* AIM OF THE EXERCISE:
Return the listing in full. Keep each line exactly as it is.

* EXTRACTED MATERIAL:
-- ==== Sys2Proof/Machine/Clr.lean ====
section
/-! DEFINITION. The clearing engine: tree reduction, direct form, GATHER, PLACE, PERMUTE, errors (R679 to R745, R793,
R794). -/

namespace Sys2Proof.Machine

/-! ## Descriptor fields (R741) -/

def clrA (x : Desc) : Nat := x.le 16 6
def clrB (x : Desc) : Nat := x.le 22 6
def clrC (x : Desc) : Nat := x.le 28 6
def clrN (x : Desc) : Nat := x.le 34 4
def clrRankA (x : Desc) : Nat := x.le 38 2
def clrRankB (x : Desc) : Nat := x.le 40 2
def clrDl (x : Desc) : Nat := x.le 42 2
def clrMin (x : Desc) : Nat := x.le 44 2
def clrLayer (x : Desc) : Nat := x.le 46 2
def clrKind (x : Desc) : Nat := nfld (x.b 48) 0 2
def clrMode16 (x : Desc) : Bool := nbit (x.b 48) 2
def clrLive (x : Desc) : Bool := nbit (x.b 48) 3
def clrW (x : Desc) : Nat := nfld (x.b 48) 4 4 + 1
def clrTile (x : Desc) : Nat := nfld (x.b 49) 0 6
def clrThin (x : Desc) : Nat := nfld (x.b 50) 0 3
def clrEp (x : Desc) : Nat := x.b 51
def clrStep (x : Desc) : Nat := x.b 52
def clrFmt (x : Desc) : Nat := nfld (x.b 53) 0 4
def clrSigned (x : Desc) : Bool := nbit (x.b 53) 4
def clrBwdFmt (x : Desc) : Nat := nfld (x.b 54) 0 4
/-- Bytes of the narrow image of a block (R726). -/
def clrImg (x : Desc) : Nat := 512 * qBits (clrFmt x)
/-- Bytes of an image and its column divisors (R726). -/
def clrPair (x : Desc) : Nat := clrImg x + 256

/-- The requester the engine is (R681). -/
def clrReq (d : Nat) : Requester := .clearing (Fin.ofNat 2 d)

/-- What a log record of a clearing descriptor says of it. -/
def clrInfo (q : QDesc) : Info :=
  { issue := q.issue, mark := q.desc.mark, layer := if clrKind q.desc = 3 then 0 else clrLayer q.desc }

/-! ## Route records (R686) -/

namespace Route

def owner (k : List Byte) : Nat := leAt k 0 2
def parent (k : List Byte) : Nat := leAt k 2 2
def index (k : List Byte) : Nat := nfld (byteAt k 4) 0 3
def fanIn (k : List Byte) : Nat := nfld (byteAt k 4) 3 3 + 1
def root (k : List Byte) : Bool := nbit (byteAt k 4) 6
def level (k : List Byte) : Nat := nfld (byteAt k 5) 0 3
def base (k : List Byte) : Nat := nfld (leAt k 6 2) 0 10
def start (k : List Byte) : Nat := leAt k 8 4
def len (k : List Byte) : Nat := leAt k 12 4
/-- Positions of the shard's stream (R688). -/
def npos (k : List Byte) : Nat := 4 * len k
def credit (k : List Byte) : Nat := nfld (leAt k 16 4) 0 31
def arrival (k : List Byte) : Nat := nfld (leAt k 20 4) 0 31
def grad (k : List Byte) : Nat := leAt k 24 6
def dir (k : List Byte) : Nat := leAt k 30 6
def inbox (k : List Byte) : Nat := leAt k 36 6
def partner (k : List Byte) : Nat := leAt k 42 2
def partnerArrival (k : List Byte) : Nat := nfld (leAt k 44 4) 0 31
def partnerInbox (k : List Byte) : Nat := leAt k 48 6
def partnerGrad (k : List Byte) : Nat := leAt k 54 6
def partnerDir (k : List Byte) : Nat := leAt k 60 6
/-- The credit tally of child input `i`. -/
def child (k : List Byte) (i : Nat) : Nat := nfld (leAt k (96 + 4 * (i - 1)) 4) 0 31

end Route

/-- The target of a shard in direct form (R713): station, arrival tally, inbox, gradient range, directory. -/
def ClrSlot.station (z : ClrSlot) : Nat := if z.down then Route.partner z.rec' else Route.owner z.rec'
def ClrSlot.tally (z : ClrSlot) : Nat := if z.down then Route.partnerArrival z.rec' else Route.arrival z.rec'
def ClrSlot.inbox (z : ClrSlot) : Nat := if z.down then Route.partnerInbox z.rec' else Route.inbox z.rec'
def ClrSlot.grad (z : ClrSlot) : Nat := if z.down then Route.partnerGrad z.rec' else Route.grad z.rec'
def ClrSlot.dir (z : ClrSlot) : Nat := if z.down then Route.partnerDir z.rec' else Route.dir z.rec'

/-! ## State of the engine -/

/-- Replace the engine's state. -/
def State.setClr (s : State) (d : Nat) (c : ClrS) : State := s.setDie d { s.die d with clr := c }

/-- The descriptor in flight of a number. -/
def clrOp (s : State) (d num : Nat) : Option ClrOp := (s.die d).clr.ops.find? (fun o => o.num == num)

/-- Put a descriptor in flight back. -/
def State.putOp (s : State) (d : Nat) (o : ClrOp) : State :=
  let c := (s.die d).clr
  s.setClr d { c with ops := c.ops.map (fun y => if y.num = o.num then o else y) }

/-- A node of a descriptor. -/
def ClrOp.node (o : ClrOp) (r : Nat) : Option ClrNode := o.nodes.find? (fun n => n.r == r)
/-- Put a node back. -/
def ClrOp.setNode (o : ClrOp) (n : ClrNode) : ClrOp :=
  { o with nodes := o.nodes.map (fun y => if y.r = n.r then n else y) }
/-- Put a slot back. -/
def ClrOp.setSlot (o : ClrOp) (z : ClrSlot) : ClrOp :=
  { o with slots := o.slots.map (fun y => if y.r = z.r then z else y) }
/-- Put a target's shard back. -/
def ClrOp.setTarget (o : ClrOp) (z : ClrSlot) : ClrOp :=
  { o with targets := o.targets.map (fun y => if y.r = z.r then z else y) }

/-- Packets of a descriptor to one destination that no ACK has answered. -/
def clrBusyTo (s : State) (d num r : Nat) : Bool :=
  ownerBusy s d (fun o => match o with | .clr n q _ => n == num && q == r | _ => false)

/-- Packets of a descriptor that no ACK has answered. -/
def clrBusy (s : State) (d num : Nat) : Bool :=
  ownerBusy s d (fun o => match o with | .clr n _ _ => n == num | _ => false)

/-- The engine issues accesses: its clock runs and none is failing (R545, R743). -/
def clrFree (s : State) (d : Nat) : Bool := s.fabClk d && (s.die d).clr.fails == [] && !(s.die d).clr.halted

/-- Raise an event once for a descriptor. -/
def State.clrOnce (s : State) (d : Nat) (o : ClrOp) (bit : Nat) : ClrOp × State :=
  if o.noted.contains bit then (o, s)
  else ({ o with noted := bit :: o.noted }, s.raise ⟨0x16, 0, bit⟩ (.die d) (clrInfo o.q))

* SOLVED EXERCISE:
-- ==== Sys2Proof/Machine/Clr.lean ====
section
/-! DEFINITION. The clearing engine: tree reduction, direct form, GATHER, PLACE, PERMUTE, errors (R679 to R745, R793,
R794). -/

namespace Sys2Proof.Machine

/-! ## Descriptor fields (R741) -/

def clrA (x : Desc) : Nat := x.le 16 6
def clrB (x : Desc) : Nat := x.le 22 6
def clrC (x : Desc) : Nat := x.le 28 6
def clrN (x : Desc) : Nat := x.le 34 4
def clrRankA (x : Desc) : Nat := x.le 38 2
def clrRankB (x : Desc) : Nat := x.le 40 2
def clrDl (x : Desc) : Nat := x.le 42 2
def clrMin (x : Desc) : Nat := x.le 44 2
def clrLayer (x : Desc) : Nat := x.le 46 2
def clrKind (x : Desc) : Nat := nfld (x.b 48) 0 2
def clrMode16 (x : Desc) : Bool := nbit (x.b 48) 2
def clrLive (x : Desc) : Bool := nbit (x.b 48) 3
def clrW (x : Desc) : Nat := nfld (x.b 48) 4 4 + 1
def clrTile (x : Desc) : Nat := nfld (x.b 49) 0 6
def clrThin (x : Desc) : Nat := nfld (x.b 50) 0 3
def clrEp (x : Desc) : Nat := x.b 51
def clrStep (x : Desc) : Nat := x.b 52
def clrFmt (x : Desc) : Nat := nfld (x.b 53) 0 4
def clrSigned (x : Desc) : Bool := nbit (x.b 53) 4
def clrBwdFmt (x : Desc) : Nat := nfld (x.b 54) 0 4
/-- Bytes of the narrow image of a block (R726). -/
def clrImg (x : Desc) : Nat := 512 * qBits (clrFmt x)
/-- Bytes of an image and its column divisors (R726). -/
def clrPair (x : Desc) : Nat := clrImg x + 256

/-- The requester the engine is (R681). -/
def clrReq (d : Nat) : Requester := .clearing (Fin.ofNat 2 d)

/-- What a log record of a clearing descriptor says of it. -/
def clrInfo (q : QDesc) : Info :=
  { issue := q.issue, mark := q.desc.mark, layer := if clrKind q.desc = 3 then 0 else clrLayer q.desc }

/-! ## Route records (R686) -/

namespace Route

def owner (k : List Byte) : Nat := leAt k 0 2
def parent (k : List Byte) : Nat := leAt k 2 2
def index (k : List Byte) : Nat := nfld (byteAt k 4) 0 3
def fanIn (k : List Byte) : Nat := nfld (byteAt k 4) 3 3 + 1
def root (k : List Byte) : Bool := nbit (byteAt k 4) 6
def level (k : List Byte) : Nat := nfld (byteAt k 5) 0 3
def base (k : List Byte) : Nat := nfld (leAt k 6 2) 0 10
def start (k : List Byte) : Nat := leAt k 8 4
def len (k : List Byte) : Nat := leAt k 12 4
/-- Positions of the shard's stream (R688). -/
def npos (k : List Byte) : Nat := 4 * len k
def credit (k : List Byte) : Nat := nfld (leAt k 16 4) 0 31
def arrival (k : List Byte) : Nat := nfld (leAt k 20 4) 0 31
def grad (k : List Byte) : Nat := leAt k 24 6
def dir (k : List Byte) : Nat := leAt k 30 6
def inbox (k : List Byte) : Nat := leAt k 36 6
def partner (k : List Byte) : Nat := leAt k 42 2
def partnerArrival (k : List Byte) : Nat := nfld (leAt k 44 4) 0 31
def partnerInbox (k : List Byte) : Nat := leAt k 48 6
def partnerGrad (k : List Byte) : Nat := leAt k 54 6
def partnerDir (k : List Byte) : Nat := leAt k 60 6
/-- The credit tally of child input `i`. -/
def child (k : List Byte) (i : Nat) : Nat := nfld (leAt k (96 + 4 * (i - 1)) 4) 0 31

end Route

/-- The target of a shard in direct form (R713): station, arrival tally, inbox, gradient range, directory. -/
def ClrSlot.station (z : ClrSlot) : Nat := if z.down then Route.partner z.rec' else Route.owner z.rec'
def ClrSlot.tally (z : ClrSlot) : Nat := if z.down then Route.partnerArrival z.rec' else Route.arrival z.rec'
def ClrSlot.inbox (z : ClrSlot) : Nat := if z.down then Route.partnerInbox z.rec' else Route.inbox z.rec'
def ClrSlot.grad (z : ClrSlot) : Nat := if z.down then Route.partnerGrad z.rec' else Route.grad z.rec'
def ClrSlot.dir (z : ClrSlot) : Nat := if z.down then Route.partnerDir z.rec' else Route.dir z.rec'

/-! ## State of the engine -/

/-- Replace the engine's state. -/
def State.setClr (s : State) (d : Nat) (c : ClrS) : State := s.setDie d { s.die d with clr := c }

/-- The descriptor in flight of a number. -/
def clrOp (s : State) (d num : Nat) : Option ClrOp := (s.die d).clr.ops.find? (fun o => o.num == num)

/-- Put a descriptor in flight back. -/
def State.putOp (s : State) (d : Nat) (o : ClrOp) : State :=
  let c := (s.die d).clr
  s.setClr d { c with ops := c.ops.map (fun y => if y.num = o.num then o else y) }

/-- A node of a descriptor. -/
def ClrOp.node (o : ClrOp) (r : Nat) : Option ClrNode := o.nodes.find? (fun n => n.r == r)
/-- Put a node back. -/
def ClrOp.setNode (o : ClrOp) (n : ClrNode) : ClrOp :=
  { o with nodes := o.nodes.map (fun y => if y.r = n.r then n else y) }
/-- Put a slot back. -/
def ClrOp.setSlot (o : ClrOp) (z : ClrSlot) : ClrOp :=
  { o with slots := o.slots.map (fun y => if y.r = z.r then z else y) }
/-- Put a target's shard back. -/
def ClrOp.setTarget (o : ClrOp) (z : ClrSlot) : ClrOp :=
  { o with targets := o.targets.map (fun y => if y.r = z.r then z else y) }

/-- Packets of a descriptor to one destination that no ACK has answered. -/
def clrBusyTo (s : State) (d num r : Nat) : Bool :=
  ownerBusy s d (fun o => match o with | .clr n q _ => n == num && q == r | _ => false)

/-- Packets of a descriptor that no ACK has answered. -/
def clrBusy (s : State) (d num : Nat) : Bool :=
  ownerBusy s d (fun o => match o with | .clr n _ _ => n == num | _ => false)

/-- The engine issues accesses: its clock runs and none is failing (R545, R743). -/
def clrFree (s : State) (d : Nat) : Bool := s.fabClk d && (s.die d).clr.fails == [] && !(s.die d).clr.halted

/-- Raise an event once for a descriptor. -/
def State.clrOnce (s : State) (d : Nat) (o : ClrOp) (bit : Nat) : ClrOp × State :=
  if o.noted.contains bit then (o, s)
  else ({ o with noted := bit :: o.noted }, s.raise ⟨0x16, 0, bit⟩ (.die d) (clrInfo o.q))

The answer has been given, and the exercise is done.